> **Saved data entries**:
· · · ·

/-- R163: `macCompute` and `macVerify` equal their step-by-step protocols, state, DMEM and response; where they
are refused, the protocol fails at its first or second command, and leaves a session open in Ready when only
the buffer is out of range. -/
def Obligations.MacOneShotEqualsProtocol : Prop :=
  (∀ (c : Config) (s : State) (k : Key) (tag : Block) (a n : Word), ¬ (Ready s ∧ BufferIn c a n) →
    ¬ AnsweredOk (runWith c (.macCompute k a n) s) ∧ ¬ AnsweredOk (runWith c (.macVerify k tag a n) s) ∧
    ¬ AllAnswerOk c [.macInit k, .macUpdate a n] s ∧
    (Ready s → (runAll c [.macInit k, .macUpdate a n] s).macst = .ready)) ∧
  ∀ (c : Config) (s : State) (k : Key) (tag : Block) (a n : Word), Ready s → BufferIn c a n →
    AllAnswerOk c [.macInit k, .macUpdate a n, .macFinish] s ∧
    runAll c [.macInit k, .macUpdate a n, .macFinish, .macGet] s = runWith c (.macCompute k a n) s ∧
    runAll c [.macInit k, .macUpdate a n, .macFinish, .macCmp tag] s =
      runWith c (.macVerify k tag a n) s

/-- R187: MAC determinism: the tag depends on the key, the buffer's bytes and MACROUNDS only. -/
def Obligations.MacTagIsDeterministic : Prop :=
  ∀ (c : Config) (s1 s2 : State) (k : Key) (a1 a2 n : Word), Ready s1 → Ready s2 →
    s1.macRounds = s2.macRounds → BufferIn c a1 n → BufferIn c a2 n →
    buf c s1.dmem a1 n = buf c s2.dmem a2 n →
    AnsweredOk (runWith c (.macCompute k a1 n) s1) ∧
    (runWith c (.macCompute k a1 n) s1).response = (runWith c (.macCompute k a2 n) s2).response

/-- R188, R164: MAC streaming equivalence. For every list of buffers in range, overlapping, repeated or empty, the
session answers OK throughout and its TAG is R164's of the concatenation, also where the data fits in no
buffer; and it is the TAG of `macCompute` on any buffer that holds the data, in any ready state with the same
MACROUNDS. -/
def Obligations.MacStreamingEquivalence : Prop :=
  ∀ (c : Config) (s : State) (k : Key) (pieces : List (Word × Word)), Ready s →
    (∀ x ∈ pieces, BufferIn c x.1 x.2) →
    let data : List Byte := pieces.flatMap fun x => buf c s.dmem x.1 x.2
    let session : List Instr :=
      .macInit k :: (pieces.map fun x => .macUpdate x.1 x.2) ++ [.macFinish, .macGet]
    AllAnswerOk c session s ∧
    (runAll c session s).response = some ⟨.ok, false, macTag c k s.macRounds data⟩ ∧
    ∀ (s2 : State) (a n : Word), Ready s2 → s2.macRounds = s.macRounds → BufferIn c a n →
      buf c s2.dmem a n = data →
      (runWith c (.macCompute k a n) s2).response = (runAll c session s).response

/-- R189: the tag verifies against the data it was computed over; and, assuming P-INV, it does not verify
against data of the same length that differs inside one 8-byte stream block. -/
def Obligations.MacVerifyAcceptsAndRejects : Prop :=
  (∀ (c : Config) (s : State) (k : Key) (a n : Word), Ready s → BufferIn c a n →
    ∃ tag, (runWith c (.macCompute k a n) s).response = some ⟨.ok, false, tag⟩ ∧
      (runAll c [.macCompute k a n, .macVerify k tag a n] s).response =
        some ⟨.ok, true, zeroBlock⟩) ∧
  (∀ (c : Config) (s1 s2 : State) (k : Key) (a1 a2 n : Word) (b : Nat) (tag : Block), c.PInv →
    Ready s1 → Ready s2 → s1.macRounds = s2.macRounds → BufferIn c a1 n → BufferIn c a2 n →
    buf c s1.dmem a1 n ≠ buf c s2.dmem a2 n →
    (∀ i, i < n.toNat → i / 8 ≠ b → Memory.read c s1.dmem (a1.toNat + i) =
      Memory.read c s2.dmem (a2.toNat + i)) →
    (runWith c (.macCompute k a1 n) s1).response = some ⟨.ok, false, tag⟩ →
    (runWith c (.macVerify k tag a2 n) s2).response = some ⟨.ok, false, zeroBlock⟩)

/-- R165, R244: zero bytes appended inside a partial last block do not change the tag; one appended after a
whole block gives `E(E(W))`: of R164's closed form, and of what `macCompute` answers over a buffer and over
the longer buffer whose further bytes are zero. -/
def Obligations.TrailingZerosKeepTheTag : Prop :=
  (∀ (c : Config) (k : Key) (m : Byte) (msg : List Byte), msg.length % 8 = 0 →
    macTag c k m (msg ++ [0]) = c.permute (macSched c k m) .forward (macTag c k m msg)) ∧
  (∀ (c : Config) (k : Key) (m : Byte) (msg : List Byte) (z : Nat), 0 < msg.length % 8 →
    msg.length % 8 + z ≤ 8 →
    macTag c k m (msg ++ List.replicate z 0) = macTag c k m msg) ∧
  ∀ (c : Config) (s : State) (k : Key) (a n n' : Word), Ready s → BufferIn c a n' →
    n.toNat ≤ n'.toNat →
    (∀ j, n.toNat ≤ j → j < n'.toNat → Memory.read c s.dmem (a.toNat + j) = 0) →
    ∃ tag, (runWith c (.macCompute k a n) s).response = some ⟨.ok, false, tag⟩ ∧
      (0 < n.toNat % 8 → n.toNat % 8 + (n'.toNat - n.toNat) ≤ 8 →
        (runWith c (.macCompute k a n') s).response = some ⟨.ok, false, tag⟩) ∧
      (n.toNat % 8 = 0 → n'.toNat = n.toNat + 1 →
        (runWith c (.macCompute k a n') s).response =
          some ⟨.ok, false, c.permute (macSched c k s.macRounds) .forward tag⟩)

· · · ·

> **What needs to be done**:
What you should output is every line of the records above, from the first through the line containing "(runWith c (.macCompute k a1 n) s1).response = (runWith", unchanged.

> **Written solution**:
/-- R163: `macCompute` and `macVerify` equal their step-by-step protocols, state, DMEM and response; where they
are refused, the protocol fails at its first or second command, and leaves a session open in Ready when only
the buffer is out of range. -/
def Obligations.MacOneShotEqualsProtocol : Prop :=
  (∀ (c : Config) (s : State) (k : Key) (tag : Block) (a n : Word), ¬ (Ready s ∧ BufferIn c a n) →
    ¬ AnsweredOk (runWith c (.macCompute k a n) s) ∧ ¬ AnsweredOk (runWith c (.macVerify k tag a n) s) ∧
    ¬ AllAnswerOk c [.macInit k, .macUpdate a n] s ∧
    (Ready s → (runAll c [.macInit k, .macUpdate a n] s).macst = .ready)) ∧
  ∀ (c : Config) (s : State) (k : Key) (tag : Block) (a n : Word), Ready s → BufferIn c a n →
    AllAnswerOk c [.macInit k, .macUpdate a n, .macFinish] s ∧
    runAll c [.macInit k, .macUpdate a n, .macFinish, .macGet] s = runWith c (.macCompute k a n) s ∧
    runAll c [.macInit k, .macUpdate a n, .macFinish, .macCmp tag] s =
      runWith c (.macVerify k tag a n) s

/-- R187: MAC determinism: the tag depends on the key, the buffer's bytes and MACROUNDS only. -/
def Obligations.MacTagIsDeterministic : Prop :=
  ∀ (c : Config) (s1 s2 : State) (k : Key) (a1 a2 n : Word), Ready s1 → Ready s2 →
    s1.macRounds = s2.macRounds → BufferIn c a1 n → BufferIn c a2 n →
    buf c s1.dmem a1 n = buf c s2.dmem a2 n →
    AnsweredOk (runWith c (.macCompute k a1 n) s1) ∧
    (runWith c (.macCompute k a1 n) s1).response = (runWith c (.macCompute k a2 n) s2).response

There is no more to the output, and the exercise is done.